Stored items
*-*-*

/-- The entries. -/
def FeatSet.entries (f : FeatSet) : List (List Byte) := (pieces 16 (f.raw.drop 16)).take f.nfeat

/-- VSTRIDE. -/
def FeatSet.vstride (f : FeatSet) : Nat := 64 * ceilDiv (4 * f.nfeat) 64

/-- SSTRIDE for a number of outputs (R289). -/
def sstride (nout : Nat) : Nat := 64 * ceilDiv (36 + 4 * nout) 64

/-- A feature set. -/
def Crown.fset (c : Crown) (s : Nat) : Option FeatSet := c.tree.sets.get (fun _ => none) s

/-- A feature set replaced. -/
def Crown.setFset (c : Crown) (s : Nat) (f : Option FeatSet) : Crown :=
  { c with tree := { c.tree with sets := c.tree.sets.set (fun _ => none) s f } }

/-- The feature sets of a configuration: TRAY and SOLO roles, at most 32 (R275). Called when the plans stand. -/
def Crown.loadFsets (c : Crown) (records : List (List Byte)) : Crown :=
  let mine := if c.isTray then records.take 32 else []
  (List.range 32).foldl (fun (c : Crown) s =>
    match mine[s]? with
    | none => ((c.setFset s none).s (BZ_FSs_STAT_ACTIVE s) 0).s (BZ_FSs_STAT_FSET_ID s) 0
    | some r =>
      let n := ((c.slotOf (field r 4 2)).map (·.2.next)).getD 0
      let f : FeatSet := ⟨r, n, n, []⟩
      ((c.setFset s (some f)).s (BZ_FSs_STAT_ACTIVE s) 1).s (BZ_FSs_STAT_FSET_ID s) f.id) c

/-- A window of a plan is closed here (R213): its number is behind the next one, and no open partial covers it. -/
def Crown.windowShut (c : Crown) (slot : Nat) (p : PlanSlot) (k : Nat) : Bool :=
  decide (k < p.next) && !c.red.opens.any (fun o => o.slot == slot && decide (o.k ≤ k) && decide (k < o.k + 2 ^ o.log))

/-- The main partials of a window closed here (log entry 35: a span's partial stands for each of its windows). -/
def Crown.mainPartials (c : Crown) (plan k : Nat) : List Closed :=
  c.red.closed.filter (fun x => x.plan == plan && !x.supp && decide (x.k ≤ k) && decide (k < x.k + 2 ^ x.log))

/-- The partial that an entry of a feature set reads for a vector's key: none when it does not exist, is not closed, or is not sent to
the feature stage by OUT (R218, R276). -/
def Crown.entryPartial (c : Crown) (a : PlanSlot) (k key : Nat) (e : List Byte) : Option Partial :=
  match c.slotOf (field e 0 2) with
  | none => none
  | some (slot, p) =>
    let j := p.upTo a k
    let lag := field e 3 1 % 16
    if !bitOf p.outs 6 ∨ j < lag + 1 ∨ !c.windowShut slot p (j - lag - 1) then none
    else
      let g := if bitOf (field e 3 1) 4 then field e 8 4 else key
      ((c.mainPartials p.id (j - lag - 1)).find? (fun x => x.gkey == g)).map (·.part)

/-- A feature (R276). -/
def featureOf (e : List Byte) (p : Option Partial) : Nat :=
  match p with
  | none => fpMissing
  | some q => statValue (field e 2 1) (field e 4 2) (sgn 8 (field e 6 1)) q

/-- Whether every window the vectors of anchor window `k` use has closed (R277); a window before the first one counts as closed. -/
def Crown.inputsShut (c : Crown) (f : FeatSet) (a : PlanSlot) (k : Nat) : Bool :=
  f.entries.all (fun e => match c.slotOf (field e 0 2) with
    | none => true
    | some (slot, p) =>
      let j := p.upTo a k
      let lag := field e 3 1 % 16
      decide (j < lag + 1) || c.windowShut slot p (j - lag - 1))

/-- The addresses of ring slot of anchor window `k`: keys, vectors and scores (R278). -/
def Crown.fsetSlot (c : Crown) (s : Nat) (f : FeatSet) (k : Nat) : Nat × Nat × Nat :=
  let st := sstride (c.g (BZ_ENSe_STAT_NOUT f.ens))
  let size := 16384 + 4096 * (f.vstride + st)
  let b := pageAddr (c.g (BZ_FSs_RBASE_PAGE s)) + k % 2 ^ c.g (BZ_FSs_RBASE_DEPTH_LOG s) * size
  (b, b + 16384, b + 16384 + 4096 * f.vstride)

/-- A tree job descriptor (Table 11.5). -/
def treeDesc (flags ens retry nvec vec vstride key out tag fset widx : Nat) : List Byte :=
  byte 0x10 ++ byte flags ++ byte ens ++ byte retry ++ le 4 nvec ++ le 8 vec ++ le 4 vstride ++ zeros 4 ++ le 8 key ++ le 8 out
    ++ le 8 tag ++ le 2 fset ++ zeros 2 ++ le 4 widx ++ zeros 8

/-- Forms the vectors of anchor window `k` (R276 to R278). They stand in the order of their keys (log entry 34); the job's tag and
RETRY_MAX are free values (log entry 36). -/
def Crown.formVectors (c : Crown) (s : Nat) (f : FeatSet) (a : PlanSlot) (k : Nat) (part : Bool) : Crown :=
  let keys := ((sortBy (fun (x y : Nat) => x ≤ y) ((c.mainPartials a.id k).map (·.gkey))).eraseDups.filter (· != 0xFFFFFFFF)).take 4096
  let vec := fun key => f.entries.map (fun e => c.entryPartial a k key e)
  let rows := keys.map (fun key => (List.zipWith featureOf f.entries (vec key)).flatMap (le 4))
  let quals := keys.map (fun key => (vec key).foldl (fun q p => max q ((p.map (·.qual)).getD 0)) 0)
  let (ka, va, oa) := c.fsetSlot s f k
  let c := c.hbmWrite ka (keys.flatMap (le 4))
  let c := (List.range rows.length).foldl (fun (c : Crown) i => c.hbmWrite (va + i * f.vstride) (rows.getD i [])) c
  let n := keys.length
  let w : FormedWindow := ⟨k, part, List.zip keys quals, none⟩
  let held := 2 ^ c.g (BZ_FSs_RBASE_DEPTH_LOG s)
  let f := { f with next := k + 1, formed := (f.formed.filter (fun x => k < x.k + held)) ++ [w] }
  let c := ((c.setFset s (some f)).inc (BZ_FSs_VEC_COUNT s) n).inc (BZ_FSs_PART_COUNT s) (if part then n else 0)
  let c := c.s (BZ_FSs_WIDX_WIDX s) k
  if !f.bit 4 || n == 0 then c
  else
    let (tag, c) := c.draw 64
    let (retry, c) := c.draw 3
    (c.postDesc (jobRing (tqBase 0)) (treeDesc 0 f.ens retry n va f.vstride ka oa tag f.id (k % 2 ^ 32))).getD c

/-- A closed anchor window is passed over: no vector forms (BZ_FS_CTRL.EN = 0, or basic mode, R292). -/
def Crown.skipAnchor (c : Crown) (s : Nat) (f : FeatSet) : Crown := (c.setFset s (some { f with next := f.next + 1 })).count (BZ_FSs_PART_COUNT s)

*-*-*

## DIRECTIONS:
Retype exactly the lines of the data above that fall between the line with "job's tag and" and the line with "let c := c.hbmWrite", inclusive, and add nothing.

## ANSWER BOX:
/-- Forms the vectors of anchor window `k` (R276 to R278). They stand in the order of their keys (log entry 34); the job's tag and
RETRY_MAX are free values (log entry 36). -/
def Crown.formVectors (c : Crown) (s : Nat) (f : FeatSet) (a : PlanSlot) (k : Nat) (part : Bool) : Crown :=
  let keys := ((sortBy (fun (x y : Nat) => x ≤ y) ((c.mainPartials a.id k).map (·.gkey))).eraseDups.filter (· != 0xFFFFFFFF)).take 4096
  let vec := fun key => f.entries.map (fun e => c.entryPartial a k key e)
  let rows := keys.map (fun key => (List.zipWith featureOf f.entries (vec key)).flatMap (le 4))
  let quals := keys.map (fun key => (vec key).foldl (fun q p => max q ((p.map (·.qual)).getD 0)) 0)
  let (ka, va, oa) := c.fsetSlot s f k
  let c := c.hbmWrite ka (keys.flatMap (le 4))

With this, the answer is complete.